1 ... Winding attachment shaft, 2 ... Superconducting field winding, 3 ... Vacuum heat insulating layer, 4 ... Outer cylinder, 5a, 5b ... End shaft, 6 ...
Collector ring joint shaft, 7 ... Helium supply and exhaust pipe, 8
... current lead, 9 ... current lead guide, 10 ... rise stud, 11 ... collector ring, 12 ... rise stud insulator, 13 ... first hermetic seal, 14 ...
… Second airtight seal, 15 …… Third airtight seal, 16
...... Gas chamber, 17 ...... Pressure monitoring sensor, 18 ...... Gas helium concentration monitoring sensor.

Claims (3)

[Claims] 1. A winding mounting shaft having a hollow portion in which a liquid refrigerant is stored, around which a superconducting winding cooled by the liquid refrigerant is wound, and vacuum insulation on the outer diameter side of the winding mounting shaft. An outer cylinder coaxially arranged via layers, an end shaft supporting both ends of the winding mounting shaft and the outer cylinder, and one of the end shafts of the end shaft of the winding mounting shaft in the axial direction. A current lead provided through the hollow portion and connected to the superconducting winding, a collector joint shaft connected to the one end shaft, and a current lead machine mounted on the outer peripheral surface of the collector joint shaft. In a superconducting rotor having a collector ring whose outer end is connected through a rising stud and an airtight seal that seals the gap between the current lead and one end shaft, the superconducting rotor is connected to the collector ring. Rising stud and this rising stud An airtight seal that seals the gap between the through hole of the collector joint shaft from which the tod comes out is formed to form a gas chamber isolated from the outside of the machine inside the collector joint shaft.

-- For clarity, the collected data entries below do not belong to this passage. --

/-- After its issue a division is in the unit. -/
theorem Core.Idle.dividing_finish {k : Core} (h : k.Idle) (hl : k.ld = 0) {signed v : Bool} {a b ml mh : Word} {flag : Nat}
    (hq : divide signed a b = (ml, mh)) (hf : divFlags signed a b = [(flag, v)]) (hlt : flag < 13) :
    ((k.dividing signed a b).finish 1).run = k.run ∧ ((k.dividing signed a b).finish 1).t = k.t + 1 ∧
      ((k.dividing signed a b).finish 1).div = some ⟨k.t + 19, ml, mh⟩ := by
  have hfs : ∀ f ∈ [(flag, v)], f.1 < 13 := by simpa using hlt
  have hissue : k.dividing signed a b =
      { k with pend := k.aluWrites 0 0 [(flag, v)], div := some ⟨k.t + 19, ml, mh⟩ } := by
    rw [Core.dividing, hq, hf]
    exact congrArg (fun j : Core => { j with div := some ⟨k.t + 19, ml, mh⟩ })
      (h.result_flags 0 0 (fs := [(flag, v)]) (List.pairwise_singleton _ _))
  obtain ⟨rs, qs, -, -, hfin⟩ := Core.finish_results (k := k) (D := some ⟨k.t + 19, ml, mh⟩) hl
    (fun p hp => (Core.mem_aluWrites hfs hp).1) (fun p hp => (Core.mem_aluWrites hfs hp).2) fun d hd => by
      cases hd
      exact Nat.add_lt_add_left (by decide) k.t
  rw [hissue, hfin]
  exact ⟨rfl, rfl, rfl⟩

/-- DIV_COMPLETE lets the cycles pass that are left (R221). -/
theorem divComplete_of_running {d : Division} (hrun : (s.core c).run = .running) (hd : (s.core c).div = some d) :
    divComplete c s = s.setCore c ((s.core c).pass (d.endAt - (s.core c).t)) := by
  simp [divComplete, hrun, hd]

/-- A division outside every loop, and its completion (R216, R221). -/
theorem State.divides_of_ready (h : s.ready c) (hl : (s.core c).ld = 0) (ht : o.top = 0) (hs : o.sh = 0)
    (hd : o.rd = 0) {signed v : Bool} {ml mh : Word} {flag : Nat} (he : exec i s = .next (divOp signed c o s))
    (hz : ((s.core c).gr o.rb = 0 && bit (s.core c).st 5) = false)
    (hq : divide signed ((s.core c).gr o.ra) ((s.core c).gr o.rb) = (ml, mh))
    (hf : divFlags signed ((s.core c).gr o.ra) ((s.core c).gr o.rb) = [(flag, v)]) (hlt : flag < 13) :
    s.runs i c (fun k' => k'.pass 18 = (s.core c).divided ml mh flag v) ∧
      ∀ t, exec i s = .next t → t.runs (.divComplete c) c fun k' => k' = (s.core c).divided ml mh flag v := by
  have hc : (c : Nat) < 20 := c.isLt
  obtain ⟨x, hx⟩ := divOp_of_ready h ht hs hd signed
  rw [if_neg (Bool.eq_false_iff.1 hz)] at hx
  rw [hx] at he
  have hpass := h.idle.dividing_pass hl hq hf hlt
  refine ⟨State.runs_of_setCore hc he ⟨x, rfl⟩ hpass, fun t htn => ?_⟩
  obtain rfl : _ = t := Host.Outcome.next.inj (he.symm.trans htn)
  obtain ⟨hrun, hclock, hdiv⟩ := h.idle.dividing_finish hl hq hf hlt
  generalize ((s.core c).dividing signed ((s.core c).gr o.ra) ((s.core c).gr o.rb)).finish 1 = k1 at *
  have hk1 : ((s.cleared x).setCore c k1).core c = k1 := State.core_setCore_same _ _ _ hc
  refine State.runs_of_setCore (k := k1.pass 18) hc rfl ⟨x, ?_⟩ hpass
  have hleft : (s.core c).t + 19 - ((s.core c).t + 1) = 18 := Nat.add_sub_add_left ..
  rw [divComplete_of_running (by rw [hk1, hrun]; exact h.1) (by rw [hk1]; exact hdiv), hk1, hclock, hleft]
  rfl

/-- Divide by Zero, with DZ set before the entry (R216). -/
theorem State.divide_traps_of_ready (h : s.ready c) (ht : o.top = 0) (hs : o.sh = 0) (hd : o.rd = 0) {signed : Bool}
    (he : exec i s = .next (divOp signed c o s)) (hb : (s.core c).gr o.rb = 0) (hz : bit (s.core c).st 5 = true)
    (hent : s.canEnter c) :
    s.traps i c 4 (s.core c).pc (s.core c).pc { s.core c with st := setBit (s.core c).st 4 true } := by
  obtain ⟨x, hx⟩ := divOp_of_ready h ht hs hd signed
  have hbit : bit (1 : Word) 0 = true := by decide
  rw [if_pos (by rw [hb, hz]; rfl), h.idle.now, Core.apply, hbit] at hx
  exact State.traps_of_canEnter (k := { s.core c with st := setBit (s.core c).st 4 true }) c.isLt hent
    ⟨h.idle.pend, h.idle.div⟩ h.1 rfl rfl (by decide) he ⟨x, hx⟩
end

theorem divFlags_of_ne {a b : Word} (hb : b ≠ 0) (signed : Bool) :
    divFlags signed a b = [(3, signed && a == 0x80000000 && b == 0xFFFFFFFF)] := if_neg hb

theorem divide_signed_of_ne {a b : Word} (hb : b ≠ 0) :
    divide true a b = (BitVec.ofInt 32 (a.toInt.tdiv b.toInt), BitVec.ofInt 32 (a.toInt.tmod b.toInt)) :=
  (if_neg hb).trans (if_pos rfl)

theorem divide_unsigned_of_ne {a b : Word} (hb : b ≠ 0) :
    divide false a b = (BitVec.ofNat 32 (a.toNat / b.toNat), BitVec.ofNat 32 (a.toNat % b.toNat)) :=
  (if_neg hb).trans (if_neg Bool.false_ne_true)

/-- The quotient of a division by zero is the bound of the dividend's sign. -/
theorem divide_signed_zero (a : Word) :
    divide true a 0 = (if 0 ≤ a.toInt then 0x7FFFFFFF else 0x80000000, a) := by
  have hmsb : a.msb = decide (a.toInt < 0) := BitVec.msb_eq_toInt
  rw [divide, if_pos rfl, if_pos rfl, hmsb]
  by_cases h : 0 ≤ a.toInt
  · rw [if_pos h, if_neg (by simpa using h)]
  · rw [if_neg h, if_pos (by simpa using h)]

/-- Settles O6: the operands decide the quotient, the remainder and the flag (`divide`, `divFlags`), and with them
`State.divides_of_ready` gives the issue and its completion; a zero divisor under DZE is `State.divide_traps_of_ready`. -/
theorem fanelDivide : Obligations.FanelDivide := by
  intro s c o h hl ht hs hd k a b gives zero
  have hgives {i : Instr} {signed v : Bool} {ml mh : Word} {flag : Nat} (he : exec i s = .next (divOp signed c o s))
      (hz : (b = 0 && bit k.st 5) = false) (hq : divide signed a b = (ml, mh)) (hf : divFlags signed a b = [(flag, v)])
      (hlt : flag < 13) : gives i ml mh flag v := State.divides_of_ready h hl ht hs hd he hz hq hf hlt
  have hne (hb : b ≠ 0) : (b = 0 && bit k.st 5) = false := by rw [decide_eq_false hb, Bool.false_and]
  refine ⟨fun hb hov => ?overflow, fun hb hov => ?signed, fun hb => ?unsigned, fun hb hz => ?zeroQuiet,
    fun hb hz => ?zeroTrap⟩
  case overflow =>
    obtain ⟨ha, hb1⟩ := hov
    exact hgives rfl (hne hb) (by rw [ha, hb1]; decide) (by rw [ha, hb1]; decide) (by decide)
  case signed =>
    have hv : (true && a == 0x80000000 && b == 0xFFFFFFFF) = false := by simpa using hov
    exact hgives rfl (hne hb) (divide_signed_of_ne hb) (by rw [divFlags_of_ne hb, hv]) (by decide)
  case unsigned => exact hgives rfl (hne hb) (divide_unsigned_of_ne hb) (divFlags_of_ne hb false) (by decide)
  case zeroQuiet =>
    have hz : (b = 0 && bit k.st 5) = false := by rw [hz, Bool.and_false]
    have hf (signed : Bool) : divFlags signed a b = [(4, true)] := if_pos hb
    exact ⟨hgives rfl hz (by rw [hb, divide_signed_zero]) (hf true) (by decide),
      hgives rfl hz (by rw [hb]; rfl) (hf false) (by decide)⟩
  case zeroTrap =>
    exact ⟨State.divide_traps_of_ready h ht hs hd rfl hb hz, State.divide_traps_of_ready h ht hs hd rfl hb hz⟩
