-- ==== Sys2Proof/WellFormed.lean ====
section
/-! DEFINITION. Which terms of `Instr` stand for an instruction of the hardware. The register fields are in range
by their type; two constructors carry a further condition (spec/30_encoding.md R332, R334). -/

namespace Sys2Proof

/-- R334 as it is worded: the four conditions, any of which makes a command word illegal. Written apart from the
decoder, which follows the pseudocode of R335, so that the two can be compared. -/
def illegalWord (w : CommandWord) : Bool :=
  let opcode := w.extractLsb' 0 8
  let rd     := w.extractLsb' 8 4
  let rd2    := w.extractLsb' 20 4
  let classR2 := opcode = 0x09#8 ∨ opcode = 0x0A#8
  let classR4 := opcode = 0x05#8
  -- 1. an opcode outside the map
  decide (opcode = 0x00#8 ∨ 0x0C#8 ≤ opcode)
  -- 2. the reserved bits
  || decide (w.extractLsb' 24 8 ≠ 0#8)
  -- 3. a field that R332 says must be 0: `rd2` outside class R4, and `rd` in class R2
  || decide (¬ classR4 ∧ rd2 ≠ 0#4)
  || decide (classR2 ∧ rd ≠ 0#4)
  -- 4. DIVREM with one destination for both results
  || decide (classR4 ∧ rd = rd2)

/-- The side conditions: DIVREM's two destinations differ (R332), and `illegal` holds an illegal word (R334). -/
def Instr.wellFormed : Instr → Bool
  | .load _ _ _        => true
  | .store _ _         => true
  | .exec _            => true
  | .rdstatus          => true
  | .add _ _ _         => true
  | .sub _ _ _         => true
  | .mul _ _ _         => true
  | .div _ _ _         => true
  | .divrem rd rd2 _ _ => decide (rd ≠ rd2)
  | .shl _ _ _         => true
  | .shr _ _ _         => true
  | .or _ _ _          => true
  | .cmp _ _           => true
  | .bitat _ _         => true
  | .setbit _ _ _      => true
  | .illegal w         => illegalWord w
  | .mv _ _            => true
  | .clr _             => true

end Sys2Proof
end

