-- ==== Sys2Proof/Machine/BitAccess.lean ====
section
/-! DEFINITION. Single-bit access (spec/40_representation.md): BITAT (R430) and SETBIT (R440). -/

namespace Sys2Proof.Machine

/-- `compute_BITAT` (R430). -/
def computeBitat (a b : U256) : Computed :=
  let idx := b.toNat
  if Config.bitIndexLimit ≤ idx then .error .badIndex
  else if idx < 128 then writesFlags [(.bit, (lo a).getLsbD idx)]
  else writesFlags [(.bit, (hi a).getLsbD (idx - 128))]

/-- `compute_SETBIT` (R440). -/
def computeSetbit (rd : RegIdx) (a b : U256) : Computed :=
  let idx := b.toNat
  if Config.bitIndexLimit ≤ idx then .error .badIndex
  else if idx < 128 then writesReg rd (limbs (hi a) (lo a ||| (1#128 <<< idx)))
  else writesReg rd (limbs (hi a ||| (1#128 <<< (idx - 128))) (lo a))

/-- BITAT (R430, R336). -/
def execBitat (rs1 rs2 : RegIdx) (s : State) : Host.Outcome State Fault Refusal :=
  serviceCommand rs1 rs2 computeBitat s

/-- SETBIT (R440, R336). -/
def execSetbit (rd rs1 rs2 : RegIdx) (s : State) : Host.Outcome State Fault Refusal :=
  serviceCommand rs1 rs2 (computeSetbit rd) s

end Sys2Proof.Machine
end

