-- ==== Sys2Proof/Certificates/Slice0/Obligations.lean ====
section
/-! DEFINITION. The statements about U256-CORE that are put up for proof. Each docstring names the rules of spec/ that
it formalises. -/

open Sys2Proof Sys2Proof.Machine

namespace Sys2Proof.Claims

/-! ### What R102 and R110 say of each instruction. An EXEC and a pseudo-instruction stand for their command. -/

def destinationsOf : Instr → List RegIdx
  | .load r _ _        => [r]
  | .store _ _         => []
  | .exec _            => []
  | .rdstatus          => []
  | .add rd _ _        => [rd]
  | .sub rd _ _        => [rd]
  | .mul rd _ _        => [rd]
  | .div rd _ _        => [rd]
  | .divrem rd rd2 _ _ => [rd, rd2]
  | .shl rd _ _        => [rd]
  | .shr rd _ _        => [rd]
  | .or rd _ _         => [rd]
  | .cmp _ _           => []
  | .bitat _ _         => []
  | .setbit rd _ _     => [rd]
  | .illegal _         => []
  | .mv rd _           => [rd]
  | .clr rd            => [rd]

/-- The registers an instruction may write (R102). -/
def destinations (i : Instr) : List RegIdx := destinationsOf i.expand

def sourcesOf : Instr → List RegIdx
  | .load _ _ _         => []
  | .store r _          => [r]
  | .exec _             => []
  | .rdstatus           => []
  | .add _ rs1 rs2      => [rs1, rs2]
  | .sub _ rs1 rs2      => [rs1, rs2]
  | .mul _ rs1 rs2      => [rs1, rs2]
  | .div _ rs1 rs2      => [rs1, rs2]
  | .divrem _ _ rs1 rs2 => [rs1, rs2]
  | .shl _ rs1 rs2      => [rs1, rs2]
  | .shr _ rs1 rs2      => [rs1, rs2]
  | .or _ rs1 rs2       => [rs1, rs2]
  | .cmp rs1 rs2        => [rs1, rs2]
  | .bitat rs1 rs2      => [rs1, rs2]
  | .setbit _ rs1 rs2   => [rs1, rs2]
  | .illegal _          => []
  | .mv _ rs            => [rs]
  | .clr rd             => [rd]

/-- The registers an instruction reads (R102). -/
def sources (i : Instr) : List RegIdx := sourcesOf i.expand

def flagsWrittenOf : Instr → List Flag
  | .load _ _ _     => []
  | .store _ _      => []
  | .exec _         => []
  | .rdstatus       => []
  | .add _ _ _      => []
  | .sub _ _ _      => []
  | .mul _ _ _      => []
  | .div _ _ _      => []
  | .divrem _ _ _ _ => []
  | .shl _ _ _      => []
  | .shr _ _ _      => []
  | .or _ _ _       => []
  | .cmp _ _        => [.lt, .eq, .gt]
  | .bitat _ _      => [.bit]
  | .setbit _ _ _   => []
  | .illegal _      => []
  | .mv _ _         => []
  | .clr _          => []

/-- The result flags an instruction may write (R110): CMP and BITAT only. -/
def flagsWritten (i : Instr) : List Flag := flagsWrittenOf i.expand

/-- Whether an instruction runs the division engine (R131): DIV and DIVREM only. -/
def usesEngine (i : Instr) : Bool :=
  match i.expand with
  | .div _ _ _      => true
  | .divrem _ _ _ _ => true
  | _               => false

/-- The two transactions that are serviced while HALTED too (R712). -/
def isRead : Instr → Bool
  | .store _ _ => true
  | .rdstatus  => true
  | _          => false

/-- The table of R700: which instruction raises which fault, and when. -/
def raisesOf (i : Instr) (s : State) (c : FaultCause) : Prop :=
  match i, c with
  | .add _ rs1 rs2,        .addOverflow    => 2 ^ 256 ≤ (s.reg rs1).toNat + (s.reg rs2).toNat
  | .sub _ rs1 rs2,        .subOverflow    => (s.reg rs1).toNat < (s.reg rs2).toNat
  | .mul _ rs1 rs2,        .mulOverflow    => 2 ^ 256 ≤ (s.reg rs1).toNat * (s.reg rs2).toNat
  | .div _ _ rs2,          .divByZero      => (s.reg rs2).toNat = 0
  | .divrem rd rd2 _ rs2,  .divByZero      => rd ≠ rd2 ∧ (s.reg rs2).toNat = 0
  | .divrem rd rd2 _ _,    .illegalCommand => rd = rd2
  | .bitat _ rs2,          .badIndex       => 256 ≤ (s.reg rs2).toNat
  | .setbit _ _ rs2,       .badIndex       => 256 ≤ (s.reg rs2).toNat
  | .illegal _,            .illegalCommand => True
  | _,                     _               => False

def raises (i : Instr) (s : State) (c : FaultCause) : Prop := raisesOf i.expand s c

A superconducting rotor characterized in that a gas having a high withstand voltage is filled in this gas chamber. 2. The superconducting rotor according to claim 1, further comprising a pressure monitoring sensor for monitoring the pressure of the gas having a high withstand voltage enclosed in the gas chamber. 3. A winding mounting shaft having a hollow portion in which a liquid refrigerant is stored, and around which a superconducting winding cooled by the liquid refrigerant is wound, and vacuum insulation on the outer diameter side of the winding mounting shaft. An outer cylinder coaxially arranged via layers, an end shaft supporting both ends of the winding mounting shaft and the outer cylinder, and one of the end shafts of the end shaft of the winding mounting shaft in the axial direction. A current lead provided through the hollow portion and connected to the superconducting winding, a collector joint shaft connected to the one end shaft, and a current lead machine mounted on the outer peripheral surface of the collector joint shaft. In a superconducting rotor having a collector ring whose outer end is connected via a rising stud and an airtight seal that seals the gap between the current lead and one end shaft, a collector in the vicinity of the airtight seal Gas helium concentration in the joint shaft A superconducting rotor characterized by being provided with a gas helium concentration monitoring sensor for monitoring the superconducting rotor.